EXERCISE REQUIREMENTS: Check each line of the data below for the word "which", then extract the ones that have it.
+++ RECORDS TO PROCESS +++
/-- Control registers kept one per pair of tile and context (R320). -/
structure TileCtx where
  srtid : BitVec 32
  srpos : Word
  mxClamp : Bool
  mxPeak : BitVec 8
  mxBase : BitVec 8
  excWin : BitVec 32
  excIrq : BitVec 8
  thresh : List (BitVec 32)
  cnt : List (BitVec 32)
  fired : List Bool
  /-- The classes that have acted in this window (R158). -/
  acted : List Bool
  /-- The cycle of the last window boundary, or of the last change of the window. -/
  cleared : Nat
  hndTrapb : Bool
  now : Counted
  deriving DecidableEq, Repr

def TileCtx.reset : TileCtx :=
  ⟨0, 0, false, 0, 127, 0x10000, 0, List.replicate 8 0xFFFFFFFF, List.replicate 8 0, List.replicate 8 false, List.replicate 8 false, 0, false, Counted.none⟩

/-- A tile (R15): its threads and the units beside its sequencer. -/
structure Tile where
  threads : Tab Thread
  insts : Tab (BitVec 8)
  ptr : Nat
  agestep : BitVec 16
  sems : Tab Sem
  rq : List Message
  hrt : Tab HrtEntry
  fifo : List FifoEntry
  tlb : List TlbEntry
  accs : List Access
  oseq : Tab (BitVec 16)
  entropy : Tab (BitVec 4)
  trapSel : Word
  hold : List SeqHeld
  expq : Tab Nat
  regs : Tab TileCtx
  /-- Arrivals that wait at the tile, in order: held by replay, or for room in the receive queue (R86). The first 32 stand in the tile's
  hold buffer, the others in the mesh or fabric (R241). -/
  hold2 : List Instr
  /-- Trap records held for want of room, of threads that no longer stand stopped: context, whether the slot is firmware's, pieces (R246). -/
  records : List (BitVec 6 × Bool × List (List Byte))
  /-- The HCANCELs that have come in this cycle, and the arrivals on their handles behind them: they act when the cycle is over, behind its fulfilments
  (R226, R235). -/
  late : List Instr
  deriving DecidableEq, Repr

def Tile.reset : Tile := ⟨[], [], 0, 0x40, [], [], [], [], [], [], [], [], 0, [], [], [], [], [], []⟩

/-- A lease request or the innings in force (R161 to R163). -/
structure Lease where
  tile : Nat
  slot : Nat
  inst : BitVec 8
  ctx : BitVec 6
  /-- The stream and tag of the LEASE (R237). -/
  sid : BitVec 48
  tag : BitVec 16
  d : BitVec 4
  n : Nat
  /-- The cycle of the request, then of the grant. -/
  cycle : Nat
  cmds : Nat
  budget : Nat
  deriving DecidableEq, Repr

/-- The open chain, as acceptance sees it (R171, R172). -/
structure Chain where
  number : Nat
  pc : Pc
  expect : Nat
  issued : Nat
  kind : Option Bool
  bc : BitVec 8
  mx : Bool
  gta : BitVec 32
  gtw : BitVec 32
  deriving DecidableEq, Repr

/-- The physical pieces of a range of virtual addresses, in order: address and length. -/
abbrev Span := List (Nat × Nat)

/-- A command in the Millstone's queue, in acceptance order (R172, R176). Addresses are those translated at acceptance. -/
inductive MillCmd where
  | scld (src : Span) (line : Nat) (s : BitVec 8)
  /-- The scale-memory write of a VQNT (R191). -/
  | scales (soff : Nat) (bytes : BitVec 128) (poison : Bool)
  | wld (f : WFmt) (plane : Bool) (src : Span) (soff zoff : Nat)
  /-- Rows by address, none for a zero row, with the poison of their indices. -/
  | mma (chain : Nat) (f : AFmt) (plane : Bool) (rows : List (Option Nat × Bool)) (soff kstep : Nat) (bc s : BitVec 8) (rangeErr : Bool)
  | che (chain : Nat) (bf16 : Bool) (bc : BitVec 8) (gta gtw : BitVec 32) (acc : Bool) (t : BitVec 3)
      (mask : Option Span) (s : BitVec 8) (ev : Option (BitVec 8))
  | asave (t : BitVec 3) (dst : Span) (s : BitVec 8)
  | aload (t : BitVec 3) (src : Span) (s : BitVec 8)
  /-- The grant of an innings: planes and scale memory become empty (R165). -/
  | grant
  deriving DecidableEq, Repr

structure MillQueued where
  cmd : MillCmd
  who : Issuer
  /-- Whether the Tailrace has begun a CHE fold, ASAVE or ALOAD (R184). -/
  started : Bool
  /-- Base and size of the pages its addresses were translated through (R111). -/
  pages : List (Nat × Nat)
  deriving DecidableEq, Repr

/-- A plane of weights (R159, R170): format, poison, and for each column its 128 exact values in units of 2^-18 (none for NaN), or its BF16 bits. -/
structure Plane where
  fmt : WFmt
  cols : List (List (Option Int))
  bits : List (List (BitVec 16))
  poison : Bool
  deriving DecidableEq, Repr

/-- An accumulator tile (R167): owner, type, rows as bits and row poison. -/
structure AccTile where
  owner : Option (Nat × Nat × BitVec 8)
  ty : TileTy
  rows : Tab (BitVec 8192)
  poison : BitVec 64
  deriving DecidableEq, Repr

def AccTile.reset : AccTile := ⟨none, .fp32, [], 0⟩

/-- An align-table entry (R66); its threads are those blocked on it. -/
structure AlignEntry where
  ctx : BitVec 6
  pc : Pc
  first : Nat
  bound : Nat
  crew : Nat
  deriving DecidableEq, Repr

/-- A reduction in the Tailrace (R185). -/
structure VredOp where
  tile : Nat
  slot : Nat
  inst : BitVec 8
  tileNo : BitVec 3
  d : BitVec 4
  val : Word
  poison : Bool
  deriving DecidableEq, Repr

/-- A VRED that waits for its turn: its operand row as it stood at issue. -/
structure VredReq where
  op : RedOp
  ty : TileTy
  tileNo : BitVec 3
  row : BitVec 8192
  poison : Bool
  who : Issuer
  d : BitVec 4
  /-- The cycle of its issue. -/
  cycle : Nat
  deriving DecidableEq, Repr

/-- A vector operation of a tile that waits for its turn at the Tailrace (R184): a reduction, or the instruction in which a thread is blocked, with the
cycles it occupies the Tailrace and the cycle of its issue. -/
inductive TailReq where
  | vred (v : VredReq)
  | turn (tile slot : Nat) (inst : BitVec 8) (cycles cycle : Nat)
  deriving DecidableEq, Repr

/-- A cluster (R15): Millstone, Tailrace and align table. -/
structure Cluster where
  inningsCycles : Nat
  inningsCmds : Nat
  innings : Option Lease
  grants : List Lease
  chain : Option Chain
  chains : Nat
  /-- The chain accumulator: the chain it belongs to, and by row the elements, NaN flags and BF16 sums; a row not listed is as CHB leaves it. -/
  caChain : Nat
  ca : Tab (List Int)
  caNan : Tab (List Bool)
  caSum : Tab (List (BitVec 32))
  caPoison : BitVec 64
  planes : Tab Plane
  /-- Scale memory: written 64-byte lines as bits, and poisoned lines. -/
  scale : Tab (BitVec 512)
  scalePoison : Tab Bool
  queue : List MillQueued
  acc : Tab AccTile
  /-- The requester last served by the Tailrace, 0 to 4; 4 after reset, so that the count starts at tile 0. -/
  lastServed : Nat
  vreqs : List TailReq
  vred : List VredOp
  align : List AlignEntry
  /-- The command limit in force since the last grant (R166). -/
  cmdsNow : Nat
  /-- The cycle from which the Tailrace can start its next operation (R184). -/
  busy : Nat
  deriving DecidableEq, Repr

def Cluster.reset : Cluster :=
  ⟨0x10000, 256, none, [], none, 0, 0, [], [], [], 0, [], [], [], [], [], 4, [], [], [], 256, 0⟩

/-- The kind of a Flume command (R196). -/
inductive FKind where
  | cpy | cpys | cpysel | fill
  | red (op : RedOp) (ty : RedTy) (seq : Bool)
  deriving DecidableEq, Repr

/-- An accepted Flume command (R41, R196, R197). -/
structure FCmd where
  kind : FKind
  dst : Word
  src : Word
  len : Nat
  desc : List Byte
  q : Nat
  g : Nat
  s : BitVec 8
  ds : Option (BitVec 8)
  ev : Option (BitVec 8)
  /-- The fill pattern was poisoned. -/
  poison : Bool
  who : Issuer
  sid : BitVec 48
  mark : BitVec 16
  deriving DecidableEq, Repr

/-- A packet that a Flume has read and not landed (R194): the byte of the command at which it begins, its first destination address, its writes
by physical address, poison, and a number. -/
structure FPacket where
  start : Nat
  va : Word
  writes : List (Nat × List Byte)
  poison : Bool
  number : Nat
  /-- Base and size of the pages it was read and translated through (R111). -/
  pages : List (Nat × Nat)
  deriving DecidableEq, Repr

/-- A command on its way: its number, the bytes it has read, whether its reads are over and why they stopped early, its packets, the selected rows of a CPYSEL,
packets of which parts are not yet applied (number, parts left, tile), and the classes it counts at its end. -/
structure FRun where
  number : Nat
  cmd : FCmd
  pos : Nat
  done : Bool
  fault : Option (BitVec 8 × Word)
  packets : List FPacket
  sel : Option (List Nat)
  parts : List (Nat × Nat × Nat)
  classes : List Nat
  deriving DecidableEq, Repr

structure Flume where
  queue : List FRun
  runs : List FRun
  tlb : List TlbEntry
  deriving DecidableEq, Repr

def Flume.reset : Flume := ⟨[], [], []⟩

/-- The error events of a cycle, with what the log and the counters held before them: a WRCTL of the cycle is applied first (R267, R339). -/
structure Logged where
  cycle : Nat
  log : List (BitVec 256)
  seq : BitVec 28
  ovf : Bool
  lost : BitVec 16
  counts : Tab (BitVec 32)
  /-- Type, unit, address and syndrome. -/
  events : List (Nat × BitVec 16 × BitVec 48 × BitVec 60)
  deriving DecidableEq, Repr

/-- A compute die's controllers and error log (R114, R115, R264 to R267). -/
structure Die where
  nrrSeed : BitVec 32
  nrrTest : Bool
  nrrK : BitVec 5
  gens : Tab (BitVec 32)
  acts : Tab Nat
  refreshes : Tab Nat
  corr : BitVec 40
  uncorr : BitVec 20
  covf : Bool
  uovf : Bool
  /-- A cycle, and the corrected and uncorrected reads counted in it (R115). -/
  errNow : Nat × Nat × Nat
  scrubs : List Nat
  log : List (BitVec 256)
  seq : BitVec 28
  ovf : Bool
  lost : BitVec 16
  counts : Tab (BitVec 32)
  now : Logged
  deriving DecidableEq, Repr

def Die.reset : Die := ⟨1, false, 10, [], [], [], 0, 0, false, false, (0, 0, 0), [], [], 0, false, 0, [], ⟨0, [], 0, false, 0, [], []⟩⟩

/-- The states of a context (R257). -/
inductive CtxState where
  | free | live | stopping | stalled | saved | lost
  deriving DecidableEq, Repr

/-- A queued launch (R90, R93): the record's words, its sid origin, and what its interrupt reports. -/
structure Launch where
  words : List Word
  origin : BitVec 48
  detail : Word
  /-- The address of the ring record, for a ring admission. -/
  ring : Option Nat
  /-- The cycle in which it was queued, and who executed its LAUNCH: tile, slot, instance, gd (R95). -/
  cycle : Nat
  by' : Option (Nat × Nat × BitVec 8 × BitVec 4)
  deriving DecidableEq, Repr

/-- A launch with threads left (R91). -/
structure Running where
  number : Nat
  launch : Launch
  left : Nat
  deriving DecidableEq, Repr

/-- A contender at a site: its stream and tag (R237), and where the thread that issued it stood: none on another device. -/
structure Contender where
  sid : BitVec 48
  tag : BitVec 16
  tile : Nat
  slot : Nat
  ctx : Option (BitVec 6)
  deriving DecidableEq, Repr

/-- A site of the order log (R236 to R242): decisions, previous winner, queued records (seq, sid, tag), the contenders held there in arrival
order, since when they have waited for the winner now named, and the contender whose record waits for room. -/
structure Site where
  point : BitVec 6
  site : BitVec 34
  seq : BitVec 24
  winner : Option (BitVec 48)
  queue : List (BitVec 24 × BitVec 48 × BitVec 16)
  held : List Contender
  since : Option Nat
  room : Option (BitVec 48 × BitVec 16)
  deriving DecidableEq, Repr

/-- A context (R26, and the registers of R320 kept one per context). -/
structure Context where
  state : CtxState
  evec : BitVec 256
  /-- A cycle, the event bits set in it, and those of them that were clear before or have been cleared in it (R91, R94). -/
  evNow : Nat × BitVec 256 × BitVec 256
  admitBase : Word
  admitLog : BitVec 4
  consumed : BitVec 32
  bell : Word
  target : BitVec 32
  queue : List Launch
  running : List Running
  launches : Nat
  sluiceBase : Word
  /-- Messages in the heap; the register shows its low 20 bits (R87, entry 69). -/
  sluiceHeld : BitVec 21
  sluiceLog : BitVec 5
  /-- The held messages in the Sluice's order: entry number, tile, message. -/
  sluice : List (Nat × Nat × Message)
  /-- A cycle, and the messages that the Sluice has stored less those it has replayed in it (R339). -/
  sluiceNow : Nat × Int
  ptroot : Word
  timeout : BitVec 24
  srseed : Word
  rrBase : Word
  rrLost : BitVec 16
  /-- A cycle, and the restart records lost in it (R339). -/
  rrNow : Nat × Nat
  rrProd : BitVec 32
  rrIrq : Bool
  rrLog : BitVec 4
  peer : BitVec 17
  ordMode : Word
  ordBase : Word
  ordProd : Word
  ordCons : Word
  ordDiv : Bool
  ordEnd : Bool
  ordLast : BitVec 62
  /-- A cycle, and whether div and end were set in it (R339). -/
  ordSet : Nat × Bool × Bool
  /-- A cycle, and the log records written in it, with their tile and point, in the order of the ring (R238). -/
  ordNow : Nat × List (Nat × Nat × BitVec 128)
  /-- The mode and base in force since the last CTXLOAD (R239). -/
  mode : BitVec 2
  modeHold : BitVec 24
  modeIrq : Bool
  ringBase : Word
  sites : List Site
  trapRing : Word
  trapProd : Word
  trapCons : Word
  saveBase : Word
  saveSize : BitVec 40
  map : List (BitVec 16)
  arrivals : List Packet
  /-- Of a saved context: the held arrivals that its image holds, which count toward the 64 (R234). -/
  kept : List Packet
  /-- The cycle in which its last CTXSAVE began to stop it: what issues in that cycle meets the stop (R263). -/
  stopAt : Option Nat
  /-- The thread whose CTXSAVE stops it, or last did: tile, slot and instance (R258, R263). -/
  stopper : Option (Nat × Nat × BitVec 8)
  /-- Of a saved context: the handles that its threads were running, each with the tile of the thread (R261). -/
  ran : List (Nat × Word)
  deriving DecidableEq, Repr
+++
TASK RESULT:
/-- A vector operation of a tile that waits for its turn at the Tailrace (R184): a reduction, or the instruction in which a thread is blocked, with the
  /-- The cycle from which the Tailrace can start its next operation (R184). -/
/-- A packet that a Flume has read and not landed (R194): the byte of the command at which it begins, its first destination address, its writes
packets of which parts are not yet applied (number, parts left, tile), and the classes it counts at its end. -/
  /-- The cycle in which it was queued, and who executed its LAUNCH: tile, slot, instance, gd (R95). -/
  /-- Of a saved context: the held arrivals that its image holds, which count toward the 64 (R234). -/
  /-- The cycle in which its last CTXSAVE began to stop it: what issues in that cycle meets the stop (R263). -/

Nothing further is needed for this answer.